Honestly, I pretty much have a problem with clothing on Maxi PERIOD. Everything I put on him seems to create some mats, however, it really depends on the amount of time he is wearing something too. I never leave anything on more than a couple hours because otherwise he has so many mats. That is pretty much the best solution I have come up with...


----------



## Ladysmom (Oct 19, 2004)

All clothing causes mats IMO. I keep Bailey in a Town & Country cut for just that reason.

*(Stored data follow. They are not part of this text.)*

/-- R103: the loop over the bytes gives the indexed blocks, and leaves the bytes after the last full one. -/
theorem murBlocks_eq (h : U32) (d : List Byte) : murBlocks h d = (murBlocksIndexed h d, d.drop (4 * (d.length / 4))) := by
  induction h, d using murBlocks.induct with
  | case1 h b0 b1 b2 b3 rest ih =>
    have hblocks : 4 * ((b0 :: b1 :: b2 :: b3 :: rest).length / 4) = 4 * (rest.length / 4) + 4 := by
      simp only [List.length_cons]
      omega
    rw [murBlocks_cons, ih, murBlocksIndexed_cons, hblocks]
    simp only [List.drop_succ_cons]
  | case2 h d hd =>
    have hshort : d.length < 4 := by
      match d with
      | [] | [_] | [_, _] | [_, _, _] => simp
      | b0 :: b1 :: b2 :: b3 :: rest => exact absurd rfl (hd b0 b1 b2 b3 rest)
    rw [murBlocks_of_length_lt hshort, murBlocksIndexed_of_length_lt hshort, Nat.div_eq_of_lt hshort]
    rfl

/-! ### The tail of MUR32 -/

/-- A byte behind fewer than four others is XORed in at its place, where the word is still 0. -/
theorem setWidth_leBytes_append_singleton {m : List Byte} (hm : m.length < 4) (b : Byte) :
    (leBytes (m ++ [b])).setWidth 32 = (leBytes m).setWidth 32 ^^^ b.setWidth 32 <<< (8 * m.length) := by
  refine BitVec.eq_of_getLsbD_eq fun i hi => ?_
  have hwide : i < 64 := by omega
  simp only [leBytes_append_singleton, BitVec.getLsbD_setWidth, BitVec.getLsbD_or, BitVec.getLsbD_xor,
    BitVec.getLsbD_shiftLeft, hi, hwide, decide_true, Bool.true_and]
  by_cases hlow : i < 8 * m.length
  · simp [hlow]
  · have hzero : (leBytes m).getLsbD i = false :=
      getLsbD_eq_false_of_toNat_lt (leBytes_toNat_lt m) (not_lt.1 hlow)
    have hplace : i - 8 * m.length < 32 ∧ i - 8 * m.length < 64 := by omega
    simp [hzero, hplace]

theorem murTail_pair (h : U32) (b0 b1 : Byte) :
    murTail h [b0, b1] = h ^^^ murMix (b1.setWidth 32 <<< 8 ^^^ b0.setWidth 32) := by
  simp [murTail]

theorem murTail_triple (h : U32) (b0 b1 b2 : Byte) :
    murTail h [b0, b1, b2] = h ^^^ murMix (b2.setWidth 32 <<< 16 ^^^ b1.setWidth 32 <<< 8 ^^^ b0.setWidth 32) := by
  simp [murTail]

/-- R105: the tail of at most three bytes is mixed as their little-endian word; an empty one mixes 0, which changes nothing. -/
theorem murTail_eq {t : List Byte} (ht : t.length < 4) (h : U32) : murTail h t = h ^^^ murMix ((leBytes t).setWidth 32) := by
  have hnil : (leBytes []).setWidth 32 = (0 : U32) := rfl
  have hone : ∀ b0, (leBytes [b0]).setWidth 32 = (b0.setWidth 32 : U32) := fun b0 => by
    simpa [hnil] using setWidth_leBytes_append_singleton (m := []) (by decide) b0
  have htwo : ∀ b0 b1, (leBytes [b0, b1]).setWidth 32 = (b0.setWidth 32 ^^^ b1.setWidth 32 <<< 8 : U32) := fun b0 b1 => by
    simpa [hone] using setWidth_leBytes_append_singleton (m := [b0]) (by simp) b1
  have hthree : ∀ b0 b1 b2, (leBytes [b0, b1, b2]).setWidth 32 =
      (b0.setWidth 32 ^^^ b1.setWidth 32 <<< 8 ^^^ b2.setWidth 32 <<< 16 : U32) := fun b0 b1 b2 => by
    simpa [htwo] using setWidth_leBytes_append_singleton (m := [b0, b1]) (by simp) b2
  match t with
  | [] =>
    rw [murTail_nil, hnil, murMix_zero]
    exact BitVec.xor_zero.symm
  | [b0] => rw [murTail_singleton, hone]
  | [b0, b1] => rw [murTail_pair, htwo, BitVec.xor_comm (b1.setWidth 32 <<< 8)]
  | [b0, b1, b2] =>
    rw [murTail_triple, hthree, BitVec.xor_comm (b2.setWidth 32 <<< 16 ^^^ _), BitVec.xor_comm (b2.setWidth 32 <<< 16),
      BitVec.xor_assoc]
  | _ :: _ :: _ :: _ :: _ => simp only [List.length_cons] at ht; omega

theorem murmur3_eq_murmurReference (seed : U32) (d : List Byte) : murmur3 seed d = murmurReference seed d := by
  have htail : (d.drop (4 * (d.length / 4))).length < 4 := by
    rw [List.length_drop]
    omega
  rw [murmur3, murBlocks_eq]
  simp only [murTail_eq htail, murmurReference, murBlocksIndexed]

/-- Settles O44: the byte loop and the tail give the indexed closed form. -/
theorem mur32ComputesTheReferenceDigest : Obligations.Mur32ComputesTheReferenceDigest := by
  unfold Obligations.Mur32ComputesTheReferenceDigest
  intro s he hr
  rw [exec_mur32 he hr, murmur3_eq_murmurReference, State.withResult]

end Sys2Proof.Machine
end

section
/-! The STATUS word (10_state.md R18), the edges of the range check (20_memory.md R45), LOADB (30_encoding.md R66), and that
BIP32H is deterministic (45_bip32.md R113). -/

namespace Sys2Proof.Machine

/-! ### STATUS -/

theorem getLsbD_bit64 (b : Bool) (k : Nat) : (bit64 b).getLsbD k = (decide (k = 0) && b) := by
  cases k <;> simp [bit64]

/-- The three fields of STATUS, each at its own bits. -/
theorem getLsbD_statusWord (e : ErrorRegs) (valid : Bool) {k : Nat} (hk : k < 64) :
    (statusWord e valid).getLsbD k =
      ((decide (8 ≤ k) && e.ecause.getLsbD (k - 8)) || (decide (k = 1) && valid) || (decide (k = 0) && e.err)) := by
  have hcause : (e.ecause.setWidth 64 <<< 8).getLsbD k = (decide (8 ≤ k) && e.ecause.getLsbD (k - 8)) := by
    rw [BitVec.getLsbD_shiftLeft, BitVec.getLsbD_setWidth]
    by_cases h : k < 8
    · simp [h]
    · simp [h, hk, show k - 8 < 64 by omega, show 8 ≤ k by omega]
  have hvalid : (bit64 valid <<< 1).getLsbD k = (decide (k = 1) && valid) := by
    rw [BitVec.getLsbD_shiftLeft, getLsbD_bit64]
    rcases Nat.lt_trichotomy k 1 with h | rfl | h
    · simp [h, h.ne]
    · simp
    · simp [h.ne', show k - 1 ≠ 0 by omega]
  rw [statusWord, BitVec.getLsbD_or, BitVec.getLsbD_or, hcause, hvalid, getLsbD_bit64]

/-- Settles O36: bit 0, bit 1, the byte of ECAUSE, and past it, where the byte has no bits. -/
theorem statusReadBits : Obligations.StatusReadBits := by
  unfold Obligations.StatusReadBits
  intro s k hk
  rw [State.readReg, getLsbD_statusWord _ _ hk]
  split
  · next h => simp [h]
  · next h0 =>
    split
    · next h => simp [h]
    · next h1 =>
      split
      · next h => simp [h0, h1, h]
      · next h =>
        have hout : (decide (8 ≤ k) && s.errs.ecause.getLsbD (k - 8)) = false := by
          by_cases h8 : 8 ≤ k
          · rw [BitVec.getLsbD_of_ge _ _ (by omega), Bool.and_false]
          · simp [h8]
        simp [h0, h1, hout]

/-! ### The range check -/

/-- Settles O30: the sum is of naturals, and one past the last byte is where an empty operand may start. -/
theorem rangeCheckDoesNotWrap : Obligations.RangeCheckDoesNotWrap := by
  unfold Obligations.RangeCheckDoesNotWrap
  refine ⟨fun s ⟨_, hsize⟩ he hsrc hlen => ?_, fun s he hsrc hlen => ?_⟩
  · have hmax : s.dmemSize ≤ 2 ^ 32 := hsize
    have hsum : s.regs.src.toNat + s.regs.len.toNat = 2 ^ 32 + 16 := by
      rw [hsrc, hlen]
      rfl
    have hc : s.causeOf .mur32 = some .dmemRange := if_pos (by omega)
    exact exec_of_causeOf rfl he hc
  · rw [exec_mur32_of_len (n := 0) he (congrArg BitVec.toNat hlen) hsrc.le, State.withResult]
    exact ⟨_, rfl⟩

/-! ### LOADB -/

theorem State.memWrite_nil (s : State) (a : Nat) : s.memWrite a [] = s := rfl

theorem State.memWrite_cons (s : State) (a : Nat) (b : Byte) (bs : List Byte) :
    s.memWrite a (b :: bs) = (s.writeByte a b).memWrite (a + 1) bs := rfl

/-- R44: the written range reads back. -/
theorem State.memRead_memWrite (s : State) (a : Nat) (bs : List Byte) : (s.memWrite a bs).memRead a bs.length = bs := by
  refine List.ext_getElem (State.memRead_length ..) fun i hi hi' => ?_
  rw [State.memRead_getElem, State.readByte_memWrite, if_pos (by omega), Nat.add_sub_cancel_left,
    List.getD_eq_getElem _ _ hi']

/-- Each HWRB of a LOADB inside DMEM writes its byte. -/
theorem runInstrs_loadBytes {s : State} {a : Nat} {bs : List Byte} (hr : a + bs.length ≤ s.dmemSize)
    (hsize : s.dmemSize ≤ 2 ^ 32) : runInstrs (loadBytes a bs) s = .next (s.memWrite a bs) := by
  induction bs generalizing s a with
  | nil => rw [loadBytes, runInstrs, State.memWrite_nil]
  | cons b bs ih =>
    rw [List.length_cons] at hr
    have haddr : (BitVec.ofNat 32 a).toNat = a := by
      rw [BitVec.toNat_ofNat, Nat.mod_eq_of_lt (by omega)]
    have hwrite := exec_hwrb_of_lt (a := BitVec.ofNat 32 a) (s := s) (by omega) b
    rw [haddr] at hwrite
    have hrest : a + 1 + bs.length ≤ (s.writeByte a b).dmemSize := by
      rw [State.writeByte_dmemSize]
      omega
    rw [loadBytes, runInstrs_cons_of_exec hwrite, ih hrest hsize, State.memWrite_cons]

/-- Settles O40: the HWRBs amount to one MemWrite of the range. -/
theorem loadbLoadsItsBytes : Obligations.LoadbLoadsItsBytes := by
  unfold Obligations.LoadbLoadsItsBytes
  rintro s a bs ⟨-, hsize⟩ hr
  refine ⟨s.memWrite a bs, runInstrs_loadBytes hr hsize, ?_, s.memRead_memWrite a bs, fun x hx => ?_⟩
  · rw [State.memWrite]
  · rw [State.readByte_memWrite, if_neg (by omega)]

/-! ### BIP32H -/

/-- The call of BIP32H is made of its operands and input bytes only (R110, R111). -/
theorem State.bip32Call_congr {s s' : State} (hheader : s.regs.header = s'.regs.header)
    (hindex : s.regs.index = s'.regs.index)
    (haux : ∀ i < 32, s.readByte (s.regs.aux.toNat + i) = s'.readByte (s'.regs.aux.toNat + i))
    (hsrc : ∀ i < 32, s.readByte (s.regs.src.toNat + i) = s'.readByte (s'.regs.src.toNat + i)) :
    s.bip32Call = s'.bip32Call := by
  have hmaterial : s.memReadVec s.regs.src.toNat 32 = s'.memReadVec s'.regs.src.toNat 32 :=
    Vector.ext fun i hi => by rw [State.memReadVec_getElem, State.memReadVec_getElem, hsrc i hi]
  refine eq_bip32Call (fun i hi => ?_) ?_
  · rw [State.bip32Call, State.memReadVec_getElem, haux i hi]
  · rw [State.bip32Call, hheader, hindex, hmaterial]

/-- Settles O59: equal calls have equal answers, and each state stores its answer at its own DST. -/
theorem bip32hIsDeterministic : Obligations.Bip32hIsDeterministic := by
  unfold Obligations.Bip32hIsDeterministic
  intro s s' he he' hin hin' hheader hindex haux hsrc
  refine ⟨_, _, exec_bip32h he hin, exec_bip32h he' hin', fun i hi => ?_⟩
  rw [State.recordCall_readByte, State.recordCall_readByte, State.readByte_memWrite_toList s _ _ i hi,
    State.readByte_memWrite_toList s' _ _ i hi, State.bip32Call_congr hheader hindex haux hsrc]

end Sys2Proof.Machine
end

Satin lined clothing causes less matting, but it limits your clothing choices. Bailey is pretty rough and tumble so he does best in knit "play clothes".


----------



## sassy's mommy (Aug 29, 2005)

When you dress your malt I think it is important to make sure they are brushed out well before dressing them. Also, immediately after you take their clothes off brush them out again. That way if there are mats you are addressing them before they get too out of hand. I personally don't experience any difference with the satin lined or the cotton lined clothes. But I brush Sassy before and after dressing her so mats are not a real problem.


----------



## Just A Girl (Oct 13, 2012)

Daisy has one little t-shirt that I got her & she haaaaaates it! So pretty much the only time I put it on her is she is acting like she's cold. She also has a cute little raincoat that I couldn't resist & she hates it too. *sigh* I see so many cute dresses & shirts but I know she doesn't like to be dressed, so don't buy anything.


----------



## Rocks (Jul 9, 2012)

Louie has a black t-shirt that says "I Rock" on the back and he doesn't mind it at all. I also have two coats for him, one lined with fake fur and that is the one I worry about the most. It just seems like it would help mat fur even though its probably the warmest coat I have for him.


----------



## sassy's mommy (Aug 29, 2005)

Just A Girl said:


> Daisy has one little t-shirt that I got her & she haaaaaates it! So pretty much the only time I put it on her is she is acting like she's cold. She also has a cute little raincoat that I couldn't resist & she hates it too. *sigh* I see so many cute dresses & shirts but I know she doesn't like to be dressed, so don't buy anything.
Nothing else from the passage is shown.